イノベーションを生み出すには、デジタルとアナログ双方での環境づくりが重要

パネルディスカッションレポート【IT Leaders Forum 競争戦略としてのワークスタイル革新】

2016年12月28日(水)森 英幸(IT Leaders編集部)

2016年11月29日、インプレスは「IT Leaders Forum 競争戦略としてのワークスタイル革新」セミナーを都内で開催した。当日は、ユーザー事例のほか、Sansan、ワークスモバイルジャパン、Box Japanの最新ソリューションを詳説するセッションが設けられた。本稿では、パネルディスカッションの様子から、イノベーションと働き方改革の関係について迫ってみたい。

イノベーションには創発的なコミュニケーションが不可欠

PwCコンサルティング合同会社 シニアマネージャー 井手健一氏

 あらゆる業界で新たなビジネスモデルを生み出す原動力となっているデジタル革命は、同時に人々の働き方も大きく変えようとしている。むしろ、働き方改革が先で、新たなビジネスの創出はそれに付随するものと捉えることもできる。

 本セミナーで実施されたパネルディスカッションのテーマは「イノベーション創出企業に聞くワークスタイル」。モデレーターはPwCコンサルティングの井手健一氏が務め、パネリストにはリクルートホールディングスの長谷川潤氏とグーグルの津谷由里氏が登壇した。

 ディスカッションの冒頭に井手氏は、デジタル革命の旗手ともいえる新興のメガプレーヤーが次々と登場していることに触れた。例えばタクシー業界には車両を所有しない「Uber」が、メディア業界にはコンテンツを作成しない「Facebook」が、宿泊業界には宿泊施設を所有しない「Airbub」が、新たなイノベーションを生み出し、業界を席巻している。

 これらはほんの一例にすぎず、他のあらゆる業界にもその驚異は迫っており、業界構造を変革しないと生き残れないという危機感が広がっている。井手氏は、イノベーションを起こすには、創発的なコミュニケーションが行われるように企業体質を変革する必要があると主張する。
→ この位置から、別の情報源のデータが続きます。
-- ==== Sys2Proof/Machine/Dispatch.lean ====
section
/-! DEFINITION. One arm per instruction: each is one direct call of the instruction's meaning. -/

namespace Sys2Proof.Machine

def exec (i : Instr) (s : State) : Host.Outcome State Fault Refusal :=
  match i with
  | .nop => Sys2Proof.Machine.execNop s
  | .wrp r v => Sys2Proof.Machine.execWrp r v s
  | .rdp r => Sys2Proof.Machine.execRdp r s
  | .prep => Sys2Proof.Machine.execPrep s
  | .rel => Sys2Proof.Machine.execRel s
  | .clr => Sys2Proof.Machine.execClr s
  | .beg n => Sys2Proof.Machine.execBeg n s
  | .smp c x => Sys2Proof.Machine.execSmp c x s
  | .tck => Sys2Proof.Machine.execTck s
  | .mod n p => Sys2Proof.Machine.execMod n p s
  | .dly => Sys2Proof.Machine.execDly s
  | .pos => Sys2Proof.Machine.execPos s
  | .dlw c v => Sys2Proof.Machine.execDlw c v s
  | .dlr c m p => Sys2Proof.Machine.execDlr c m p s
  | .dla => Sys2Proof.Machine.execDla s

end Sys2Proof.Machine
end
 「変革のためには、多数のアイデアを試していくしかないだろう。そのためには、まずアイデアが常に生み出されるように企業体質を変えるしかない。組織的にアイデアを生み出すには、創発的なコミュニケーションが必要だ(図1)。ビジネスのコミュニケーション手段としてメールが浸透しているが、メールに頼りすぎている企業が多いのではないかと常々感じている。メールはすぐに返事をしなくてもよいツールであり、アイデアをダイナミックに展開する用途には適していない。コミュニケーションと働き方のあり方を考える時期にきているのではないか」(井手氏)。

図1:アイデア創出をサポートする仕組みがイノベーションを起こす<出典:井手氏のプレゼン資料より>

会社がコミュニケーションを取りやすい環境を作ることが重要

株式会社リクルートホールディングス 管理本部 セキュリティ統括室 グループマネージャー/株式会社リクルートアドミニストレーション 働き方推進プロジェクト 長谷川 潤氏

 この井手氏の問いかけに対し、リクルートのグループ企業にバックオフィス機能を提供するリクルートアドミニストレーションにおいて働き方推進プロジェクトに参画する長谷川氏は、まずリクルートのコミュニケーション重視の姿勢を説明した。
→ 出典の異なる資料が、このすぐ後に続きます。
/-- 41 R137: `MOD` refuses a shape above 3 with `E_SEL`, then a phase that is not finite in `[0, 1)` with
`E_VAL`. -/
def Obligations.ModRefusesBadOperands : Prop :=
  ∀ (s : State) (n : Byte) (p : F32),
    (3 < n.toNat → ∃ t, exec (.mod n p) s = .next t ∧ RefusedWith .eSel s t) ∧
    (n.toNat ≤ 3 → ¬ LegalPhase p → ∃ t, exec (.mod n p) s = .next t ∧ RefusedWith .eVal s t)

/-- 41 R138, R139, 10 R32, R45: in an open block `DLY` answers `S_BASE + S_SWEEP * m`, each operation rounded once, where
`m` is what `MOD` answers for the shape number in `S_WAVE` and the phase in `LFOPHASE`; the delay is finite and not
negative; nothing changes. For the reference `FTZ=false` (the model's choice, log 7). -/
def Obligations.DlyAnswersTheDelay : Prop :=
  ∀ s : State, Inv s → s.session = .block →
    ∃ t y u m h, ∃ n : Byte, exec .dly s = .next t ∧ t = { s with io := t.io } ∧ Answered s t 0 y ∧
      n.toNat = s.snap.wave.toNat ∧ exec (.mod n s.lfophase) s = .next u ∧ Answered s u 0 m ∧
      RoundsTo (val s.snap.sweep * val m) h ∧ RoundsTo (val s.snap.base + val h) y ∧
      isFinite y = true ∧ 0 ≤ val y

/-! ## Delay line (42) -/

/-- 42 R150, R160: in an open block `POS` answers the read position: with the delay `y0` that `DLY` answers, `t1
= WIDX - y0`, `t2 = t1 + LEN`, `t3 = t2 - 3`, each rounded, reduced modulo `LEN` into `[0, LEN]`. For the
reference `FTZ=false` (the model's choice, log 7). -/
def Obligations.PosAnswersTheReadPosition : Prop :=
  ∀ s : State, Inv s → s.session = .block →
    ∃ t y u y0 t1 t2 t3, exec .pos s = .next t ∧ t = { s with io := t.io } ∧ Answered s t 0 y ∧
      exec .dly s = .next u ∧ Answered s u 0 y0 ∧
      RoundsTo (s.widx.toNat - val y0) t1 ∧ RoundsTo (val t1 + s.prep.len.toNat) t2 ∧ RoundsTo (val t2 - 3) t3 ∧
      RoundsTo (val t3 - s.prep.len.toNat * ⌊val t3 / s.prep.len.toNat⌋) y ∧
      FiniteIn 0 s.prep.len.toNat y

/-- 42 R152, R153: `DLW` in IDLE stores its operand bit for bit in slot `WIDX` of its bank and nowhere else, and does not
advance `WIDX`; a channel without a bank is refused with `E_CHAN`; outside IDLE the command is refused with
`E_STATE`. -/
def Obligations.DlwStoresAtTheWriteCursor : Prop :=
  ∀ (s : State) (c : Byte) (v : F32),
    (s.session = .idle → c.toNat < s.prep.nch.toNat →
      ∃ t, exec (.dlw c v) s = .next t ∧ t = { s with dm := t.dm, io := t.io } ∧ Answered s t 0 0 ∧
        slot t c.toNat (s.widx.toNat % s.prep.len.toNat) = v ∧
        OtherSlotsKept s t c.toNat (s.widx.toNat % s.prep.len.toNat)) ∧
    (s.session = .idle → s.prep.nch.toNat ≤ c.toNat →
      ∃ t, exec (.dlw c v) s = .next t ∧ RefusedWith .eChan s t) ∧
    (s.session ≠ .idle → ∃ t, exec (.dlw c v) s = .next t ∧ RefusedWith .eState s t)

/-- 42 R151, R155, 43 R170: `DLR` in a session answers the interpolation, in the command's mode, at the integer
and fractional parts of the position reduced modulo `LEN`, and changes nothing. For the reference `FTZ=false`
(the model's choice, log 7). -/
def Obligations.DlrAnswersTheInterpolation : Prop :=
  ∀ (s : State) (c m : Byte) (p : F32), Inv s → s.session ≠ .unprep → m.toNat ≤ 2 →
    c.toNat < s.prep.nch.toNat → isFinite p = true →
    ∃ t y pos fr mode, exec (.dlr c m p) s = .next t ∧ t = { s with io := t.io } ∧ Answered s t 0 y ∧
      RoundsTo (val p - s.prep.len.toNat * ⌊val p / s.prep.len.toNat⌋) pos ∧
      RoundsTo (Int.fract (val pos)) fr ∧ val fr = Int.fract (val pos) ∧
      (m.toNat = 0 → mode = .linear) ∧ (m.toNat = 1 → mode = .quadratic) ∧ (m.toNat = 2 → mode = .cubic) ∧
      y = interpolate s c (⌊val pos⌋.toNat % s.prep.len.toNat) fr mode

/-- 42 R155, R156: `DLR` in a session refuses a mode above 2, then a channel without a bank, then a position
that is not finite. -/
def Obligations.DlrRefusesBadOperands : Prop :=
  ∀ (s : State) (c m : Byte) (p : F32), s.session ≠ .unprep →
    (2 < m.toNat → ∃ t, exec (.dlr c m p) s = .next t ∧ RefusedWith .eSel s t) ∧
    (m.toNat ≤ 2 → s.prep.nch.toNat ≤ c.toNat → ∃ t, exec (.dlr c m p) s = .next t ∧ RefusedWith .eChan s t) ∧
    (m.toNat ≤ 2 → c.toNat < s.prep.nch.toNat → isFinite p = false →
      ∃ t, exec (.dlr c m p) s = .next t ∧ RefusedWith .eVal s t)

/-- 42 R158: `DLA` in IDLE advances the cursor by one modulo `LEN` and changes nothing else. -/
def Obligations.DlaAdvancesTheCursor : Prop :=
  ∀ s : State, s.session = .idle → 0 < s.prep.len.toNat →
    ∃ t, exec .dla s = .next t ∧ t = { s with widx := t.widx, io := t.io } ∧ Answered s t 0 0 ∧
      t.widx.toNat = if s.widx.toNat + 1 = s.prep.len.toNat then 0 else (s.widx.toNat + 1) % s.prep.len.toNat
 リクルートの企業文化には、「起業家精神」、「圧倒的な当事者意識」、「個の可能性に期待し合う場」という3つの柱があり、なかでも2つ目の「圧倒的な当事者意識」を育むために、フラットなコミュニケーションとフィードバックを重視している。

 「フラットというのは、上下関係や部署の垣根を越えてコミュニケーションし合うことだ。私が中途入社して驚いたのは、知らいない部署の人から『ちょっといいか?』とよく話しかけられることだった。コミュニケーション主導で物事が始まり、動くのがリクルートの姿。現在、会社として推進しているツールは、ビデオチャット、クラウドを使ったファイル共有、テキストチャットの3つで、これらが浸透するにつれて情報の流動性が高くなり、コミュニケーションのスピードが高速化したという実感がある」(長谷川氏)。
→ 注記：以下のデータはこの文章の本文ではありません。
/-- One term of the fixed-point series follows its exact term from below, within four units. -/
theorem sinTerm_near (n x2 t : Nat) (ξ τ : ℝ) (hn : 1 ≤ n) (hx : (x2 : ℝ) ≤ 3 * sinScale)
    (ht : (t : ℝ) ≤ 2 * sinScale) (hξ : (x2 : ℝ) ≤ ξ) (hξ' : ξ ≤ x2 + 1) (hτ : (t : ℝ) ≤ τ) (hτ' : τ ≤ t + 4) :
    let t' := t * x2 / sinScale / ((n + 1) * (n + 2))
    let τ' := τ * ξ / sinScale / ((n + 1) * (n + 2))
    (t' : ℝ) ≤ 2 * sinScale ∧ (t' : ℝ) ≤ τ' ∧ τ' ≤ t' + 4 := by
  intro t' τ'
  have hS := sinScale_cast_pos
  have hS4 : (4 : ℝ) ≤ sinScale := by norm_num [sinScale]
  have hm : (6 : ℝ) ≤ (n + 1) * (n + 2) := by
    exact_mod_cast Nat.mul_le_mul (show 2 ≤ n + 1 by omega) (show 3 ≤ n + 2 by omega)
  obtain ⟨f1, f2⟩ := natDiv_near (t * x2) sinScale sinScale_pos
  obtain ⟨g1, g2⟩ := natDiv_near (t * x2 / sinScale) ((n + 1) * (n + 2)) (Nat.mul_pos n.succ_pos (n + 1).succ_pos)
  push_cast at f1 f2 g1 g2
  change (t' : ℝ) ≤ _ at g1
  change _ ≤ (t' : ℝ) + 1 at g2
  change _ ∧ _ ≤ τ * ξ / sinScale / ((n + 1) * (n + 2)) ∧ τ * ξ / sinScale / ((n + 1) * (n + 2)) ≤ _
  generalize ((n : ℝ) + 1) * (n + 2) = m at *
  generalize (t' : ℝ) = r at *
  generalize ((t * x2 / sinScale : Nat) : ℝ) = f at *
  generalize (sinScale : ℝ) = S at *
  have ht0 : (0 : ℝ) ≤ t := Nat.cast_nonneg t
  have hx0 : (0 : ℝ) ≤ x2 := Nat.cast_nonneg x2
  have hm0 : 0 < m := by linarith
  have k1 : (t * x2 : ℝ) / S ≤ τ * ξ / S :=
    div_le_div_of_nonneg_right (mul_le_mul hτ hξ hx0 (ht0.trans hτ)) hS.le
  have k2 : τ * ξ / S ≤ t * x2 / S + 15 := by
    have h : τ * ξ ≤ (t + 4) * (x2 + 1) := mul_le_mul hτ' hξ' (hx0.trans hξ) (by linarith)
    rw [div_add' _ _ _ hS.ne', div_le_div_iff_of_pos_right hS]
    rw [show ((t : ℝ) + 4) * (x2 + 1) = t * x2 + t + 4 * x2 + 4 by ring] at h
    linarith
  have k3 : (t * x2 : ℝ) / S ≤ 6 * S := by
    rw [div_le_iff₀ hS, show 6 * S * S = 2 * S * (3 * S) by ring]
    exact mul_le_mul ht hx hx0 (by linarith)
  have hf : f ≤ (r + 1) * m := (div_le_iff₀ hm0).1 g2
  refine ⟨g1.trans ((div_le_iff₀ hm0).2 ?_), g1.trans (div_le_div_of_nonneg_right (f1.trans k1) hm0.le),
    (div_le_iff₀ hm0).2 ?_⟩
  · have := mul_le_mul_of_nonneg_left hm (show 0 ≤ 2 * S by linarith)
    linarith
  · rw [show (r + 4) * m = (r + 1) * m + 3 * m by ring]
    linarith

/-- The fixed-point series is within four units a step of the exact one. -/
theorem sinSeries_near (steps : Nat) : ∀ (n x2 t : Nat) (ξ τ : ℝ), 1 ≤ n → (x2 : ℝ) ≤ 3 * sinScale →
    (t : ℝ) ≤ 2 * sinScale → (x2 : ℝ) ≤ ξ → ξ ≤ x2 + 1 → (t : ℝ) ≤ τ → τ ≤ t + 4 →
    |(sinSeries steps n x2 t : ℝ) - sinScale * sinSeriesReal steps n (ξ / sinScale) (τ / sinScale)| ≤ 4 * steps := by
  have hS := sinScale_cast_pos
  induction steps with
  | zero => intros; simp [sinSeries, sinSeriesReal]
  | succ steps ih =>
    intro n x2 t ξ τ hn hx ht hξ hξ' hτ hτ'
    obtain ⟨h1, h2, h3⟩ := sinTerm_near n x2 t ξ τ hn hx ht hξ hξ' hτ hτ'
    have hr := ih (n + 2) x2 _ ξ _ (by omega) hx h1 hξ hξ' h2 h3
    have e : τ * ξ / sinScale / (((n : ℝ) + 1) * (n + 2)) / sinScale =
        τ / sinScale * (ξ / sinScale) / ((n + 1) * (n + 2)) := by
      have := hS.ne'
      field_simp
    rw [e] at hr
    rw [sinSeries, sinSeriesReal, mul_sub, mul_div_cancel₀ _ hS.ne']
    rw [abs_le] at hr ⊢
    push_cast at hr ⊢
    constructor <;> linarith [hr.1, hr.2]

/-! ## Angles -/

/-- `twoPi` is `2 * pi` to `2^-64`. -/
theorem twoPi_near : |(twoPi : ℝ) / sinScale - 2 * Real.pi| ≤ 1 / 2 ^ 64 := by
  have h1 := Real.pi_gt_d20
  have h2 := Real.pi_lt_d20
  have k1 : (2 * 3.14159265358979323846 : ℝ) ≤ twoPi / sinScale := by norm_num [twoPi, sinScale]
  have k2 : (twoPi / sinScale : ℝ) ≤ 2 * 3.14159265358979323847 := by norm_num [twoPi, sinScale]
  rw [abs_le]
  constructor <;> norm_num at k1 k2 h1 h2 ⊢ <;> linarith

/-- The fixed-point angle of a quarter turn. -/
theorem sinAngle_near (u : Nat) (hu : u ≤ 2 ^ 147) :
    ((twoPi * u / one149 : Nat) : ℝ) / sinScale ≤ 8 / 5 ∧
      |((twoPi * u / one149 : Nat) : ℝ) / sinScale - 2 * Real.pi * (u / one149)| ≤ 1 / 2 ^ 63 := by
  have hS := sinScale_cast_pos
  have hv : (u : ℝ) / one149 ≤ 1 / 4 := by
    rw [div_le_div_iff₀ one149_cast_pos (by norm_num)]
    have : u * 4 ≤ 1 * one149 := by unfold one149; omega
    exact_mod_cast this
  have hv0 : (0 : ℝ) ≤ (u : ℝ) / one149 := by positivity
  have hS5 : (twoPi : ℝ) / 4 ≤ 8 / 5 * sinScale := by norm_num [twoPi, sinScale]
  have hS1 : (1 : ℝ) ≤ 1 / 2 ^ 65 * sinScale := by norm_num [sinScale]
  have hp := twoPi_near
  obtain ⟨x1, x2⟩ := natDiv_near (twoPi * u) one149 one149_pos
  rw [Nat.cast_mul, mul_div_assoc] at x1 x2
  generalize ((twoPi * u / one149 : Nat) : ℝ) = x at *
  generalize (u : ℝ) / one149 = v at *
  generalize (twoPi : ℝ) = P at *
  generalize (sinScale : ℝ) = S at *
  have hP : 0 ≤ P := by
    rw [abs_le] at hp
    have : 0 ≤ P / S := by linarith [hp.1, Real.pi_gt_three]
    exact (div_nonneg_iff.1 this).elim (·.1) fun h => absurd h.2 (not_le.2 hS)
  constructor
  · rw [div_le_iff₀ hS]
    have := mul_le_mul_of_nonneg_left hv hP
    linarith
  · have q : |x / S - P * v / S| ≤ 1 / 2 ^ 65 := by
      rw [← sub_div, abs_div, abs_of_pos hS, div_le_iff₀ hS]
      refine le_trans ?_ hS1
      rw [abs_le]; constructor <;> linarith
    have r : |P * v / S - 2 * Real.pi * v| ≤ 1 / 2 ^ 64 * (1 / 4) := by
      rw [show P * v / S - 2 * Real.pi * v = (P / S - 2 * Real.pi) * v by ring, abs_mul, abs_of_nonneg hv0]
      exact mul_le_mul hp hv hv0 (by positivity)
    refine (abs_sub_le (x / S) (P * v / S) (2 * Real.pi * v)).trans ((add_le_add q r).trans ?_)
    norm_num

/-- The fixed-point series of an angle up to `8 / 5`. -/
theorem sinSeries_angle_near (x : Nat) (hx : (x : ℝ) / sinScale ≤ 8 / 5) :
    |(sinSeries 40 1 (x * x / sinScale) x : ℝ) / sinScale -
      sinSeriesReal 40 1 (((x : ℝ) / sinScale) ^ 2) (x / sinScale)| ≤ 1 / 2 ^ 200 := by
  have hS := sinScale_cast_pos
  have hS1 : (4 : ℝ) * (40 : Nat) ≤ 1 / 2 ^ 200 * sinScale := by norm_num [sinScale]
  have hl : (x : ℝ) ≤ 8 / 5 * sinScale := (div_le_iff₀ hS).1 hx
  have hx0 : (0 : ℝ) ≤ x := Nat.cast_nonneg x
  obtain ⟨y1, y2⟩ := natDiv_near (x * x) sinScale sinScale_pos
  rw [Nat.cast_mul] at y1 y2
  have y3 : (x * x : ℝ) / sinScale ≤ 3 * sinScale := by
    rw [div_le_iff₀ hS]
    have h := mul_le_mul hl hl hx0 (hx0.trans hl)
    have := mul_pos hS hS
    rw [show 8 / 5 * (sinScale : ℝ) * (8 / 5 * sinScale) = 64 / 25 * (sinScale * sinScale) by ring] at h
    linarith
  have a := sinSeries_near 40 1 (x * x / sinScale) x (x * x / sinScale) x le_rfl (y1.trans y3) (by linarith)
    y1 y2 le_rfl (by linarith)
  rw [show (x * x : ℝ) / sinScale / sinScale = ((x : ℝ) / sinScale) ^ 2 by rw [sq, div_mul_div_comm, div_div]] at a
  generalize (sinSeries 40 1 (x * x / sinScale) x : ℝ) = f at *
  generalize sinSeriesReal 40 1 (((x : ℝ) / sinScale) ^ 2) (x / sinScale) = g at *
  rw [show f / sinScale - g = (f - sinScale * g) / sinScale by rw [sub_div, mul_div_cancel_left₀ _ hS.ne'],
    abs_div, abs_of_pos hS, div_le_iff₀ hS]
  exact a.trans hS1

/-- The fixed-point sine of a quarter turn is within `2^-62` of the sine. -/
theorem sinQuarter_near (u : Nat) (hu : u ≤ 2 ^ 147) :
    |(sinQuarter u : ℝ) / sinScale - Real.sin (2 * Real.pi * (u / one149))| ≤ 1 / 2 ^ 62 := by
  obtain ⟨h, d⟩ := sinAngle_near u hu
  have f := sinSeries_angle_near _ h
  have h0 : (0 : ℝ) ≤ ((twoPi * u / one149 : Nat) : ℝ) / sinScale := by positivity
  have b := sinSeriesReal_near_sin _ h0 h
  change |(sinQuarter u : ℝ) / sinScale - _| ≤ _ at f
  generalize ((twoPi * u / one149 : Nat) : ℝ) / sinScale = x at *
  rw [abs_sub_comm] at b
  have c := (Real.abs_sin_sub_sin_le x (2 * Real.pi * (u / one149))).trans d
  refine (abs_sub_le _ _ _).trans ((add_le_add f ((abs_sub_le _ _ _).trans (add_le_add b c))).trans ?_)
  norm_num

/-- The fixed-point sine of a turn is within `2^-62` of the sine. -/
theorem sinTurn_near (u : Nat) (hu : u < one149) :
    |(sinTurn u : ℝ) / sinScale - Real.sin (2 * Real.pi * (u / one149))| ≤ 1 / 2 ^ 62 := by
  have hOq : (one149 : ℝ) = 4 * 2 ^ 147 := by norm_num [one149]
  have hq : u / 2 ^ 147 < 4 := by rw [Nat.div_lt_iff_lt_mul (by norm_num)]; unfold one149 at hu; omega
  have hr := Nat.mod_lt u (show 0 < 2 ^ 147 by norm_num)
  have hd := Nat.div_add_mod u (2 ^ 147)
  have hs : sinTurn u = match u / 2 ^ 147 with
      | 0 => sinQuarter (u % 2 ^ 147)
      | 1 => sinQuarter (2 ^ 147 - u % 2 ^ 147)
      | 2 => -sinQuarter (u % 2 ^ 147)
      | _ => -sinQuarter (2 ^ 147 - u % 2 ^ 147) := rfl
  generalize u % 2 ^ 147 = r at *
  have hA := sinQuarter_near r hr.le
  have hB := sinQuarter_near (2 ^ 147 - r) (Nat.sub_le _ _)
  have hc : ((2 ^ 147 - r : Nat) : ℝ) = 2 ^ 147 - r := by rw [Nat.cast_sub hr.le]; norm_num
  have hu' : (u : ℝ) = 2 ^ 147 * (u / 2 ^ 147 : Nat) + r := by exact_mod_cast hd.symm
  have comp : 2 * Real.pi * ((2 ^ 147 - r) / one149) = Real.pi / 2 - 2 * Real.pi * (r / one149) := by
    rw [hOq]; field_simp; ring
  rw [hc, comp, Real.sin_pi_div_two_sub] at hB
  have angle : 2 * Real.pi * ((u : ℝ) / one149) = 2 * Real.pi * (r / one149) + (u / 2 ^ 147 : Nat) * (Real.pi / 2) := by
    rw [hu', hOq]; field_simp; ring
  rw [angle, hs]
  generalize 2 * Real.pi * ((r : ℝ) / one149) = θ at *
  have neg : ∀ (a : ℤ) (b : ℝ), |(a : ℝ) / sinScale - b| ≤ 1 / 2 ^ 62 →
      |((-a : ℤ) : ℝ) / sinScale - -b| ≤ 1 / 2 ^ 62 := by
    intro a b h
    rwa [Int.cast_neg, neg_div, show -((a : ℝ) / sinScale) - -b = -((a : ℝ) / sinScale - b) by ring, abs_neg]
  interval_cases u / 2 ^ 147
  · simpa using hA
  · rw [Nat.cast_one, one_mul, Real.sin_add_pi_div_two]; exact hB
  · rw [show θ + ((2 : ℕ) : ℝ) * (Real.pi / 2) = θ + Real.pi by push_cast; ring, Real.sin_add_pi]
    exact neg _ _ hA
  · rw [show θ + ((3 : ℕ) : ℝ) * (Real.pi / 2) = θ + Real.pi / 2 + Real.pi by push_cast; ring, Real.sin_add_pi,
      Real.sin_add_pi_div_two]
    exact neg _ _ hB

/-- Holding a number to `[-1, 1]` brings it no farther from a number in there. -/
theorem abs_clamp_sub_le (a b : ℝ) (h1 : -1 ≤ b) (h2 : b ≤ 1) : |max (-1) (min 1 a) - b| ≤ |a - b| := by
  rw [abs_le]
  rcases le_total a 1 with h | h <;> rcases le_total (-1) a with h' | h' <;> simp only [h, h', min_eq_left, min_eq_right,
    max_eq_left, max_eq_right, neg_le_self_iff, zero_le_one] <;> constructor <;>
    linarith [le_abs_self (a - b), neg_abs_le (a - b), abs_nonneg (a - b)]

/-- The fixed-point sine of a legal phase is within `2^-62` of the sine of the phase's exact value (log 5). -/
theorem sinApprox_near (p : F32) (hp : LegalPhase p) :
    |(sinApprox p : ℝ) / sinScale - Real.sin (2 * Real.pi * (val p : ℝ))| ≤ 1 / 2 ^ 62 := by
  have hS := sinScale_cast_pos
  have hu0 : 0 ≤ units p := (val_nonneg_iff p).1 hp.2.1
  have hu1 : units p < one149 := by
    rw [← units_one]; exact (val_lt_of p _ 1 val_one).1 hp.2.2
  have hv : (val p : ℝ) = ((units p).toNat : ℝ) / one149 := by
    have : ((units p).toNat : ℤ) = units p := Int.toNat_of_nonneg hu0
    unfold val
    push_cast
    rw [← this]; push_cast; rfl
  have h := sinTurn_near (units p).toNat (by omega)
  rw [hv]
  have e : (sinApprox p : ℝ) / sinScale = max (-1) (min 1 ((sinTurn (units p).toNat : ℝ) / sinScale)) := by
    unfold sinApprox
    push_cast
    rw [← max_div_div_right hS.le, ← min_div_div_right hS.le, neg_div, div_self hS.ne']
  rw [e]
  exact (abs_clamp_sub_le _ _ (Real.neg_one_le_sin _) (Real.sin_le_one _)).trans h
グーグル株式会社 Google Cloud パートナー営業部 パートナーセールスマネージャー 津谷 由里氏

 一方、法人向けにクラウドサービスを提供するGoogle Cloud パートナー営業部に所属している津谷氏は、イノベーションが生まれる環境について、グーグル社内で行われた調査を例に紹介した。

 グーグルは、人事に関してもデータ分析を行っているが、その調査によると、生産性が高く、イノベーティブな仕事をしている部署は”心理的安全性”が高いという共通の特徴があった。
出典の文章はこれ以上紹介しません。